The good news is that Assembly Speaker Barbara Buckley came forth last week with a plan to help fund an estimated $3.8 billion in much-needed Nevada highway construction — most of it in Southern Nevada — by levying $1.3 billion in taxes on trucks larger than 55,000 pounds over the next years.
There was also some talk about selling 30-year bonds — rather than 20-year debt instruments — in order to stretch out the highway payments.
This is good news not because these proposals themselves are good — in fact, they’re awful — but because this marks the beginning of a serious debate about how to get those vital transportation projects funded, and not a day too soon.
Stretching out bond repayment schedules sounds easy, but in fact it vastly increases the total amount to be paid in interest — by our children and grandchildren, most likely. It also makes little sense to bond projects for longer than the pavement itself is likely to last. That would be like taking out a 12-year loan to buy a car which will probably be on the scrap heap in eight years. How are you going to buy the next one when you’re still paying off one that’s now decorating the used parts graveyard?
Nevada had a version of the weight-distance truck tax Ms. Buckley and friends now propose, but it was tossed out as unconstitutional in 1989 because it was levied only on out-of-state vehicles, a clear affront against the interstate commerce clause.
The current proposal seeks to get around that by taxing Nevada trucks, as well. Leaving aside enforcement problems, this is a bad idea for several reasons, starting with the fact that it would constitute a hidden tax on virtually everything that arrives in Nevada by truck — the kind of regressive tax that falls disproportionately on the poor, who have no choice but to spend the bulk of their income on food and clothing.
Go out for a drive some day, looking for Nevada’s textile mills and commercial vegetable gardens. It’ll be a mighty long drive.
Ms. Buckley tried last week to characterize her proposal as a tax on far-away trucking magnates — an old tactic of the politics of envy. “There are certain industries that are not going to like this,” she said. “But I think we will make a million Nevadans happy if they are not stuck in gridlock. I care more about what they think than what industries think.”
Again, the good news here is the attention to those very real needs of “a million Nevadans.” But the other reason this tax is a bad idea is not merely where the new tax would land, but the false assumption that any new tax is needed, at all.
Nevada currently has a tax receipts surplus in excess of half a billion dollars. That entire tax surplus should be devoted to road construction, for starters.
Then other existing revenue streams could be diverted to these needs, starting with the vast sums the state receives from rental car taxes, gasoline taxes, drivers license fees, and auto registrations. Why divert existing taxes on drivers anywhere else while these highway needs remain unmet? Such “deferred maintenance” is how we got into this spot, in the first place.

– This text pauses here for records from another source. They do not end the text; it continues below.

-- ==== Sys2Proof/Machine/Core.lean ====
section
/-!
DEFINITION. Sys2Proof/Machine/Core.lean: the machine as the host sees it.
-/

/-- The block: its state, its reasons to stop, its step, its state after reset. -/
def Sys2Proof.core : Host.Core := { State := Sys2Proof.Machine.State, Fault := Sys2Proof.Machine.Fault, Refusal := Sys2Proof.Machine.Refusal, step := Sys2Proof.Machine.step, reset := Sys2Proof.Machine.State.reset }
end

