/-! ### KX events, WAIT, special registers, watchdog (R280 to R287) -/

/-- R281: where a core that runs has an event to enter (ACTIVE at 0, the lowest event both pending and armed), EVENT_ENTRY saves pc, flags and ERR, sets EVCAUSE
and ACTIVE, clears the pending bit of an edge event and goes to EVBASE + 4 n; otherwise it changes nothing. RETE (R283, stated in
BranchesAndJumps) right after an entry gives the core back as it was, but for the pending bit, a WAIT that was left, and the cycle count.
That CYCLE also counts the cycles waited in a WAIT that is left is the model's reading (log 84). -/
def Obligations.EventEntryAndReturn : Prop :=
  ∀ (s : State) (k : CoreId) (n : Nat), s.Inv → s.dev.hasCore k = true →
    let y := s.dev.core k
    let due := s.dev.pendOf k &&& y.evmask
    let waited := match y.waiting with | some w => s.dev.clk.now - w.since | none => 0
    let enters := y.active = false ∧ due.toNat.testBit n = true ∧ ∀ j, j < n → due.toNat.testBit j = false
    (y.runs = true → enters → exec (.eventEntry k) s = .next (s.onCore k fun x =>
      { x with
        epc := x.pc
        eflags := word [(x.errOp, 16), (x.errStatus, 8), (b2n x.z + 2 * b2n x.n + 4 * b2n x.c + 8 * b2n x.v + 16 * b2n x.e, 0)]
        cause := n, active := true, waiting := none, pc := x.evbase + BitVec.ofNat 32 (4 * n)
        evpend := if n = 3 ∨ n = 4 ∨ n = 6 ∨ n = 7 then x.evpend else x.evpend &&& ~~~(BitVec.ofNat 32 (2 ^ n)), cycle := x.cycle + 2 + waited })) ∧
    (y.runs = false ∨ y.active = true ∨ due = 0 → exec (.eventEntry k) s = .next s) ∧
    (y.runs = true → enters → y.errOp < 64 → y.errStatus < 256 →
      ∃ u t, exec (.eventEntry k) s = .next u ∧ exec (.rete k) u = .next t ∧ t.mem = s.mem ∧
        ({ t.dev.core k with evpend := 0, epc := 0, eflags := 0, cause := 0 } : Core) =
          { y with evpend := 0, epc := 0, eflags := 0, cause := 0, active := false, waiting := none, cycle := y.cycle + 3 + waited })

/-- R280, R284: ARM, DISARM and RAISE (events 16 to 31 only) of an event that the core has; RANGE for another, UNKNOWN for a number of more than five bits.
The op number in ERR is a free value (log 5). -/
def Obligations.EventArming : Prop :=
  ∀ (s : State) (k : CoreId) (n : Nat), s.Inv → s.dev.ready k = true →
    let op := fun i => (Config.opNumber i).toNat
    (n < 32 → evOn k n = true →
      exec (.arm k n) s = .next (s.onCore k fun x => { x with evmask := setBit x.evmask n }.complete (op .arm) 0) ∧
      exec (.disarm k n) s = .next (s.onCore k fun x => { x with evmask := x.evmask &&& ~~~(BitVec.ofNat 32 (2 ^ n)) }.complete (op .disarm) 0) ∧
      (16 ≤ n → exec (.raise k n) s = .next (s.onCore k fun x => { x with evpend := setBit x.evpend n }.complete (op .raise) 0)) ∧
      (n < 16 → exec (.raise k n) s = .next (s.onCore k fun x => x.complete (op .raise) 1))) ∧
    (n < 32 → evOn k n = false → exec (.arm k n) s = .next (s.onCore k fun x => x.complete (op .arm) 1) ∧
      exec (.disarm k n) s = .next (s.onCore k fun x => x.complete (op .disarm) 1) ∧ exec (.raise k n) s = .next (s.onCore k fun x => x.complete (op .raise) 1)) ∧
    (32 ≤ n → exec (.arm k n) s = .next (s.onCore k fun x => x.complete (op .arm) 9) ∧
      exec (.disarm k n) s = .next (s.onCore k fun x => x.complete (op .disarm) 9) ∧ exec (.raise k n) s = .next (s.onCore k fun x => x.complete (op .raise) 9))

And does it make any sense to continue spending huge portions of the state’s healthy room tax revenues on fancy magazine ads inviting more tourists to come here, if once they arrive they’re going to be stuck sitting in gridlock?
The tourists already know we’re here. Honest.
Those and other tax streams could be at least partially diverted to these highway needs.
“I don’t want a repeat of 2003,” warns Assembly Minority leader Garn Mabey, R-Las Vegas, referring to the political shenanigans that the tax-and-spend crowd employed to carry off an end-run around the state constitution when it turned out a small group of courageous Republicans were serious about blocking the biggest tax hike in state history.
Mr. Mabey’s warning could prove prophetic. Gov. Jim Gibbons reiterated Wednesday, “While I have not yet reviewed the proposal … I remain steadfast in my opposition to new or increased taxes.”
Ms. Buckley and the tax-and-spenders claim they want this new tax to fund highways, knowing those projects are vital and popular.
But what they’re really up to parallels the 2003 scheme which saw them spend too much on everything but schools, leaving the school funding bill for last, and then whining that, “Hard-hearted Republicans won’t OK our tax hikes to fund the schools because they hate the children!”
The real reason Ms. Buckley wants this new tax is to fund her all-day kindergarten scheme. She’s just too clever to ask the voters, “There may not be enough money for both; which do you want?”
Mr. Mabey is right that voters want no repeat of 2003. The solution is for Mr. Mabey to lead the way in showing how lawmakers can pick up our existing tax hoses and re-direct their cash flows to fund these highway needs.